The photographs range from intimate portraits to expansive landscapes, from sparse, confined interiors to surreal arrangements of objects. Domestic items are juxtaposed with plants and weapons, producing a visual language that is both absurd and arresting. These still lifes serve as metaphors for impermanence, the contradictions of caretaking, and the invisible labor often expected of women. Within this careful framing, Parlato captures a world in which the familiar becomes uncanny, and ordinary spaces transform into sites of reflection, resistance, and revelation.
Embedded alongside these images are letters addressed to an enigmatic recipient, whose identity is never fixed. The letters fold inward and outward simultaneously, oscillating between intimate confession and philosophical inquiry. They navigate questions of self-perception, desire, and societal scrutiny, articulating the tension between who we are and how the world perceives us. In this interplay of image and text, aging is portrayed not simply as decline, but as a process imbued with both vulnerability and liberation.

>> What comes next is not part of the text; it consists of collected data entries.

/-! ## The screen and the touch interface -/

@[simp] theorem State.classes_paintPanel (s : State) (p : Panel) (f : Nat → Nat → Byte → Byte) :
    (s.paintPanel p f).quality.classes = s.quality.classes := rfl
@[simp] theorem State.classes_onPanel (s : State) (n : Nat) (f : ActivePanel → ActivePanel) :
    (s.onPanel n f).quality.classes = s.quality.classes := rfl
@[simp] theorem State.classes_chooseOperation (s : State) :
    s.chooseOperation.quality.classes = s.quality.classes := by fun_cases State.chooseOperation s <;> rfl
@[simp] theorem State.classes_renderComplete (s : State) :
    s.renderComplete.quality.classes = s.quality.classes := by fun_cases State.renderComplete s <;> simp +zetaDelta
@[simp] theorem State.classes_drawComplete (s : State) :
    s.drawComplete.quality.classes = s.quality.classes := by fun_cases State.drawComplete s <;> rfl
@[simp] theorem State.classes_giveWay (s : State) :
    s.giveWay.quality.classes = s.quality.classes := by fun_cases State.giveWay s <;> simp
@[simp] theorem State.classes_draw (s : State) (p i : Nat) (d : DrawShape) :
    (s.draw p i d).2.quality.classes = s.quality.classes := by simp [State.draw]
@[simp] theorem State.classes_clearScreen (s : State) :
    s.clearScreen.2.quality.classes = s.quality.classes := by simp [State.clearScreen]
@[simp] theorem State.classes_cellResetScreen (s : State) :
    s.cellResetScreen.quality.classes = s.quality.classes := by simp [State.cellResetScreen]
@[simp] theorem State.classes_clearOld (s : State) (c : PanelChange) :
    (s.clearOld c).quality.classes = s.quality.classes := by fun_cases State.clearOld s c <;> rfl
@[simp] theorem State.classes_copyRecord (s : State) (c : PanelChange) :
    (s.copyRecord c).quality.classes = s.quality.classes := by simp [State.copyRecord]
@[simp] theorem State.classes_markChange (s : State) (c : PanelChange) :
    (s.markChange c).quality.classes = s.quality.classes := by simp [State.markChange]
@[simp] theorem State.classes_cancelFor (s : State) (cs : List PanelChange) :
    (s.cancelFor cs).quality.classes = s.quality.classes := by fun_cases State.cancelFor s cs <;> rfl
@[simp] theorem State.classes_frameStart (s : State) : s.frameStart.quality.classes = s.quality.classes := by
  simp [State.frameStart, State.applyPanels]
@[simp] theorem State.classes_putPanel (s : State) (n : Nat) (b : PanelBody) :
    (s.putPanel n b).2.quality.classes = s.quality.classes := by fun_cases State.putPanel s n b <;> rfl
@[simp] theorem State.classes_amendPanel (s : State) (n : Nat) (fs : List PanelField) :
    (s.amendPanel n fs).2.quality.classes = s.quality.classes := by fun_cases State.amendPanel s n fs <;> rfl
@[simp] theorem State.classes_retirePanel (s : State) (n : Nat) :
    (s.retirePanel n).2.quality.classes = s.quality.classes := by fun_cases State.retirePanel s n <;> rfl
@[simp] theorem State.classes_writeColour (s : State) (f : ColourField) :
    (s.writeColour f).quality.classes = s.quality.classes := by cases f <;> rfl
@[simp] theorem State.classes_amendColours (s : State) (fs : List ColourField) :
    (s.amendColours fs).2.quality.classes = s.quality.classes := by simp [State.amendColours]
@[simp] theorem State.classes_writeBacklight (s : State) (f : BacklightField) :
    (s.writeBacklight f).quality.classes = s.quality.classes := by fun_cases State.writeBacklight s f <;> rfl
@[simp] theorem State.classes_amendBacklight (s : State) (fs : List BacklightField) :
    (s.amendBacklight fs).2.quality.classes = s.quality.classes := by simp [State.amendBacklight]
@[simp] theorem State.classes_recordAction (s : State) (n : Nat) (a : TouchAction) (st : Status) :
    (s.recordAction n a st).quality.classes = s.quality.classes := by simp [State.recordAction]
@[simp] theorem State.classes_dimTimeout (s : State) :
    s.dimTimeout.quality.classes = s.quality.classes := by simp [State.dimTimeout]

/-! ## The CELL record, the ports and the record link -/

@[simp] theorem State.classes_writeStripField (s : State) (f : CellStripField) :
    (s.writeStripField f).quality.classes = s.quality.classes := by cases f <;> rfl
@[simp] theorem State.classes_amendCellStrip (s : State) (fs : List CellStripField) :
    (s.amendCellStrip fs).2.quality.classes = s.quality.classes := by fun_cases State.amendCellStrip s fs <;> simp
@[simp] theorem State.classes_amendCellWindow (s : State) (fs : List CellWindowField) :
    (s.amendCellWindow fs).2.quality.classes = s.quality.classes := by simp [State.amendCellWindow]
@[simp] theorem State.classes_amendCellMissRun (s : State) (n : Nat) :
    (s.amendCellMissRun n).2.quality.classes = s.quality.classes := by simp [State.amendCellMissRun]
@[simp] theorem State.classes_amendCellDueCount (s : State) (n : Nat) :
    (s.amendCellDueCount n).2.quality.classes = s.quality.classes := by simp [State.amendCellDueCount]
@[simp] theorem State.classes_amendCellHeater (s : State) (fs : List CellHeaterField) :
    (s.amendCellHeater fs).2.quality.classes = s.quality.classes := by simp [State.amendCellHeater]
@[simp] theorem State.classes_takeReading (s : State) (f : HeaterFrame) :
    (s.takeReading f).quality.classes = s.quality.classes := by cases f <;> simp [State.takeReading]
@[simp] theorem State.classes_freshnessExpiry (s : State) :
    s.freshnessExpiry.quality.classes = s.quality.classes := by fun_cases State.freshnessExpiry s <;> simp
@[simp] theorem State.classes_verdict (s : State) (v : Verdict) :
    (s.verdict v).quality.classes = s.quality.classes := by simp [State.verdict]
@[simp] theorem State.classes_badGaugeFrame (s : State) :
    s.badGaugeFrame.quality.classes = s.quality.classes := by simp [State.badGaugeFrame]
@[simp] theorem State.classes_gaugeExpiry (s : State) :
    s.gaugeExpiry.quality.classes = s.quality.classes := by fun_cases State.gaugeExpiry s <;> rfl
@[simp] theorem State.classes_cellResetHeater (s : State) :
    s.cellResetHeater.quality.classes = s.quality.classes := by simp [State.cellResetHeater]
@[simp] theorem State.classes_onLink (s : State) (f : Link → Link) :
    (s.onLink f).quality.classes = s.quality.classes := rfl
@[simp] theorem State.classes_onCounts (s : State) (f : LinkCounts → LinkCounts) :
    (s.onCounts f).quality.classes = s.quality.classes := rfl
@[simp] theorem State.classes_requestTransaction (s : State) :
    s.requestTransaction.quality.classes = s.quality.classes := rfl
@[simp] theorem State.classes_overrun (s : State) : s.overrun.quality.classes = s.quality.classes := rfl
@[simp] theorem State.classes_discardUnread (s : State) :
    s.discardUnread.quality.classes = s.quality.classes := by fun_cases State.discardUnread s <;> rfl
@[simp] theorem State.classes_takeFrame (s : State) (tag kind code : Nat) :
    (s.takeFrame tag kind code).quality.classes = s.quality.classes := by simp [State.takeFrame]
@[simp] theorem State.classes_place (s : State) (r : Response) : (s.place r).quality.classes = s.quality.classes := rfl
@[simp] theorem State.classes_responsePlaced (s : State) :
    s.responsePlaced.quality.classes = s.quality.classes := by fun_cases State.responsePlaced s <;> rfl
@[simp] theorem State.classes_badRequest (s : State) (frame : List Byte) :
    (s.badRequest frame).quality.classes = s.quality.classes := by
  fun_cases State.badRequest s frame <;> simp +zetaDelta
@[simp] theorem State.classes_unknownTransaction (s : State) :
    s.unknownTransaction.quality.classes = s.quality.classes := rfl
@[simp] theorem State.classes_readLink (s : State) (n : Nat) :
    (s.readLink n).quality.classes = s.quality.classes := by fun_cases State.readLink s n <;> rfl
@[simp] theorem State.classes_overrunFrame (s : State) :
    s.overrunFrame.quality.classes = s.quality.classes := by fun_cases State.overrunFrame s <;> rfl
@[simp] theorem State.classes_amendAttention (s : State) (fs : List AttentionField) :
    (s.amendAttention fs).2.quality.classes = s.quality.classes := by
  unfold State.amendAttention
  split
  · rfl
  · split
    · rfl
    · exact State.classes_foldl _ (fun _ f => by cases f <;> rfl) _ _
@[simp] theorem State.classes_clearAttention (s : State) (n : Nat) :
    (s.clearAttention n).2.quality.classes = s.quality.classes := by simp [State.clearAttention]

/-- A head named by its number, whose owner leaves the class table. -/
@[simp] theorem State.classes_onHeadNumber (s : State) (n : Nat) (st : Status) (f : State → HeadId → Status × State)
    (leaves : ∀ h, (f s h).2.quality.classes = s.quality.classes) :
    (s.onHeadNumber n st f).2.quality.classes = s.quality.classes := by
  fun_cases State.onHeadNumber s n st f
  · exact leaves _
  · rfl

/-- A table of the single key 0, whose owner leaves the class table. -/
@[simp] theorem State.classes_onKeyZero (s : State) (key : Nat) (f : State → Status × State)
    (leaves : (f s).2.quality.classes = s.quality.classes) :
    (s.onKeyZero key f).2.quality.classes = s.quality.classes := by
  fun_cases State.onKeyZero s key f
  · exact leaves
  · rfl

/-! ## Time -/

@[simp] theorem State.classes_countMillisecond (s : State) :
    s.countMillisecond.quality.classes = s.quality.classes := rfl
@[simp] theorem State.classes_groupExpiry (s : State) (g : Group) :
    (s.groupExpiry g).quality.classes = s.quality.classes := by simp [State.groupExpiry]

end Sys2Proof.Machine
end

section
/-!
Every step takes the class table through moves alone, so both laws of the table hold after every step (R132, R133).
-/
namespace Sys2Proof.Machine

variable {cs : List WireClass} {s : State}

/-! ## Classes -/

/-- A fold of steps that each take the class table through moves. -/
theorem State.foldl_run {α : Type} {f : State → α → State}
    (each : ∀ {s a}, ClassRun cs s.quality.classes → ClassRun cs (f s a).quality.classes) {l : List α}
    (r : ClassRun cs s.quality.classes) : ClassRun cs (l.foldl f s).quality.classes := by
  induction l generalizing s with
  | nil => exact r
  | cons a l ih => exact ih (each r)

theorem State.classResult_run (r : ClassRun cs s.quality.classes) {id x : Nat} (force : x ≤ 2000) (m : PullMode) :
    ClassRun cs (s.classResult id x m).quality.classes := by
  unfold State.classResult
  split
  · exact r
  · rename_i c found
    have moved : ClassRun cs (s.onClass id fun _ => c.takeResult x m).quality.classes := r.tail (.result m found force)
    simpa using moved

theorem State.classNotice_run (r : ClassRun cs s.quality.classes) {id : Nat} :
    ClassRun cs (s.classNotice id).quality.classes := by
  unfold State.classNotice
  split
  · exact r
  · rename_i c found
    have moved : ClassRun cs (s.onClass id fun _ => c.takeNotice).quality.classes := r.tail (.notice found)
    simpa using moved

Building on the visual and conceptual intensity of her previous work, Who is Changed and Who is Dead, Parlato extends her exploration of mortality, selfhood, and the female experience. Time To Kill is a meditation on corporeal and emotional transformation, a psychological mapping of fear, fantasy, and resilience. Through her striking imagery and incisive narrative, Parlato invites viewers to confront the brutal, tender, and often surreal realities of living in a body that ages, while questioning the cultural strictures that attempt to define what it means to grow, endure, and ultimately be seen.